Segment Start: Provided data
/-- Does a record keep the state rules (R80, R81)? -/
def LoafRec.ok (r : LoafRec) : Bool :=
  let noQend := r.qend == [0, 0, 0]
  let plain := r.nslice == 8 && noQend
  let baked := decide (1 ≤ r.nslice) && decide (r.nslice ≤ 7) && r.qendOk
  match r.state with
  | 0 | 1 | 4 => r.nslice == 0 && noQend
  | 2 => plain
  | 3 => baked
  | 5 => plain || baked
  | _ => false

/-- Does the record hold a BAKED layout: BAKED, or MIGRATING from one (R80)? -/
def LoafRec.baked (r : LoafRec) : Bool := r.state == 3 || (r.state == 5 && r.nslice != 8)

/-- Does the record hold a PLAIN layout? -/
def LoafRec.plain (r : LoafRec) : Bool := r.state == 2 || (r.state == 5 && r.nslice == 8)

/-- The layout that a record change carries. -/
def LoafRec.layout (r : LoafRec) : Layout :=
  { state := r.state, nslice := r.nslice, qend1 := r.qend.getD 0 0, qend2 := r.qend.getD 1 0, qend3 := r.qend.getD 2 0 }

/-- The stored bytes of quarter `q`: first and end (R88); for quarter 3 the end of the last slice, the stream may end before. -/
def LoafRec.span (r : LoafRec) (q : Nat) : Nat × Nat :=
  let start := if q = 0 then 0 else r.qend.getD (q - 1) 0
  (start, if q < 3 then r.qend.getD q 0 else 512 * r.nslice)

/-! ### Quarter encodings (R83 to R85) -/

/-- What a stored quarter decodes to. -/
inductive Quarter where
  | bytes (l : List Nat)
  | poison
  | corrupt
  deriving DecidableEq, Repr

/-- Copy `n` bytes from a distance back, one at a time (R84). `rev` is the output so far, newest byte first. -/
def lzCopy (dist : Nat) : Nat → List Nat → List Nat
  | 0, rev => rev
  | n + 1, rev => lzCopy dist n (rev.getD (dist - 1) 0 :: rev)

/-- Decode LZ tokens (R84): the output newest byte first, and the bytes left after the end token. -/
def lzDecode : Nat → List Nat → List Nat → Option (List Nat × List Nat)
  | 0, _, _ => none
  | _ + 1, [], _ => none
  | fuel + 1, t :: s, rev =>
    if t = 0xFF then some (rev, s)
    else if t < 0x40 then
      if s.length < t + 1 then none
      else lzDecode fuel (s.drop (t + 1)) ((s.take (t + 1)).reverse ++ rev)
    else if t < 0x80 then
      match s with
      | [] => none
      | b :: s =>
        let dist := 256 * (t % 8) + b + 1
        if rev.length < dist then none else lzDecode fuel s (lzCopy dist (t / 8 % 8 + 3) rev)
    else if t < 0xC0 then
      match s with
      | b :: c :: s =>
        let v := b + 256 * c
        let dist := v % 1024 + 1
        if 1024 ≤ v ∨ rev.length < dist then none else lzDecode fuel s (lzCopy dist (t % 64 + 11) rev)
      | _ => none
    else none

/-- Set or clear the listed bit positions of a quarter (R83, SPARSE). -/
def sparseBytes (pol : Bool) (pos : List Nat) : List Nat :=
  (List.range 1024).map (fun i =>
    let v := (pos.filter (fun p => p / 8 == i)).foldl (fun n p => n + 2 ^ (p % 8)) 0
    if pol then 255 - v else v)

/-- Is a list strictly increasing? -/
def increasing : List Nat → Bool
  | [] => true
  | [_] => true
  | a :: b :: l => decide (a < b) && increasing (b :: l)

/-- Decode the quarter that a stream begins with, and how many bytes it took (R83). Of the SPARSE form, flag bits [7:1] that are not 0
make the quarter corrupt, and padding bits are not looked at: R83 says that both are 0 and no more (DESIGN CHOICE, log entry 110). -/
def decodeQuarter (s : List Nat) : Quarter × Nat :=
  match s with
  | [] => (.corrupt, 0)
  | 0x00 :: _ => (.bytes (List.replicate 1024 0), 1)
  | 0x01 :: r =>
    if r.length < 8 then (.corrupt, 0) else (.bytes ((List.replicate 128 (r.take 8)).flatten), 9)
  | 0x02 :: f :: n0 :: n1 :: r =>
    let n := n0 + 256 * n1
    let len := (13 * n + 7) / 8
    let v := ofLe (r.take len)
    let pos := (List.range n).map (fun k => bitsOf v (13 * k) 13)
    if f ≤ 1 ∧ 1 ≤ n ∧ n ≤ 512 ∧ len ≤ r.length ∧ increasing pos = true then
      (.bytes (sparseBytes (f == 1) pos), 4 + len)
    else (.corrupt, 0)
  | 0x03 :: r =>
    match lzDecode (r.length + 1) r [] with
    | some (rev, rest) =>
      if rev.length = 1024 ∧ r.length - rest.length ≤ 1024 then (.bytes rev.reverse, 1 + (r.length - rest.length))
      else (.corrupt, 0)
    | none => (.corrupt, 0)
  | 0x04 :: r => if r.length < 1024 then (.corrupt, 0) else (.bytes (r.take 1024), 1025)
  | 0xFE :: _ => (.poison, 1)
  | _ => (.corrupt, 0)

/-- The bit positions of a quarter that are 1. -/
def onePositions (q : List Nat) : List Nat :=
  (q.zip (List.range q.length)).flatMap (fun e => (onesOf 8 e.1).map (fun b => 8 * e.2 + b))

/-- The SPARSE encoding of listed positions. -/
def sparseEncode (pol : Nat) (pos : List Nat) : List Nat :=
  let v := (pos.zip (List.range pos.length)).foldl (fun n e => n + e.1 * 2 ^ (13 * e.2)) 0
  [0x02, pol, pos.length % 256, pos.length / 256] ++ leBytes ((13 * pos.length + 7) / 8) v

/-- The encodings that can express a quarter, in the order of their mode bytes (R83, R85). -/
def quarterModes (q : List Nat) : List (List Nat) :=
  let ones := onePositions q
  let zeros := onePositions (q.map (fun b => 255 - b))
  let lz := Config.lzTokens q
  (if q = List.replicate 1024 0 then [[0x00]] else [])
  ++ (if q = (List.replicate 128 (q.take 8)).flatten then [0x01 :: q.take 8] else [])
  ++ (if 1 ≤ ones.length ∧ ones.length ≤ 512 then [sparseEncode 0 ones] else [])
  ++ (if 1 ≤ zeros.length ∧ zeros.length ≤ 512 then [sparseEncode 1 zeros] else [])
  ++ (if lz.length ≤ 1024 ∧ decodeQuarter (0x03 :: lz) = (.bytes q, 1 + lz.length) then [0x03 :: lz] else [])
  ++ [0x04 :: q]

/-- The shortest of several encodings; the earlier one wins a tie (R85). -/
def shortest : List (List Nat) → List Nat
  | [] => []
  | [e] => e
  | e :: l => let m := shortest l; if e.length ≤ m.length then e else m

/-- The encoding the device writes for a quarter (R85). -/
def encodeQuarter (q : List Nat) : List Nat :=
  if q = List.replicate 1024 0 then [0x00] else shortest (quarterModes q)
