-- ==== Sys2Proof/Machine/Coherent.lean ====
section
/-! DEFINITION. The directory, back-invalidate snoops, batches at their home, mirrored writes and responses (Coherence
and the Directory; Batches; Twins and Quartets). -/

namespace Sys2Proof.Machine

/-! ### Routes (R45, R482) -/

/-- The mesh link of this device to a member of its own quartet (R462). -/
def meshLink (membersLog2 q dest : Nat) : Option Nat :=
  if membersLog2 = 2 ∧ dest ≠ q then some ((dest + 4 - q + 3) % 4)
  else if membersLog2 = 1 ∧ dest ≠ q then some 0 else none

/-- The twin link in use: P3, or P4 where P3 carries no traffic. -/
def Device.twinLink (d : Device) : Option Nat :=
  if d.twin.peerOk.contains 3 then some 3 else if d.twin.peerOk.contains 4 then some 4 else none

/-- A usable mesh link to a position of this side. -/
def Device.meshTo (d : Device) (q : Nat) : Option Nat :=
  match meshLink d.membersLog2 d.qid q with
  | some p => if d.twin.peerOk.contains p then some p else none
  | none => none

/-- The lowest position of the quartet but two that a condition holds of. -/
def Device.viaPos (d : Device) (q : Nat) (ok : Nat → Bool) : Option Nat :=
  (List.range d.members).find? (fun x => x != d.qid && x != q && d.twin.inService.contains (d.side * 4 + x) && (d.meshTo x).isSome && ok x)

/-- The first link of the route with the fewest hops, at most three, to a device in service; ties go to fewer twin hops, then to the lower QID of
the first device on the way (R482). Where both the side and the position differ, the two routes of two hops have one twin hop each: the mesh comes
first where it can be taken, whatever the QIDs, because with every device in service the route is that of R45 (DESIGN CHOICE, log entry 115). -/
def Device.routeTo (d : Device) (arr : Nat) : Option Nat :=
  let side := arr / 4; let q := arr % 4
  let mine (x : Nat) : Bool := d.twin.inService.contains (d.side * 4 + x)
  let other (x : Nat) : Bool := d.twin.inService.contains ((1 - d.side) * 4 + x)
  let twin := if other d.qid then d.twinLink else none
  if !(d.twin.inService.contains arr) then none
  else if side = d.side then
    (d.meshTo q).orElse (fun _ => match d.viaPos q (fun _ => true) with
      | some x => d.meshTo x
      | none => if other q then twin else none)
  else if q = d.qid then d.twinLink.orElse (fun _ => (d.viaPos q other).bind d.meshTo)
  else
    (if mine q then d.meshTo q else none).orElse (fun _ => twin.orElse (fun _ =>
      (d.viaPos q (fun x => mine q || other x)).bind d.meshTo))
Segment End: Provided data
(What the exercise asks):
Within the entries above, how many lines contain the word "that"? State the number only.

(Result of the task):
7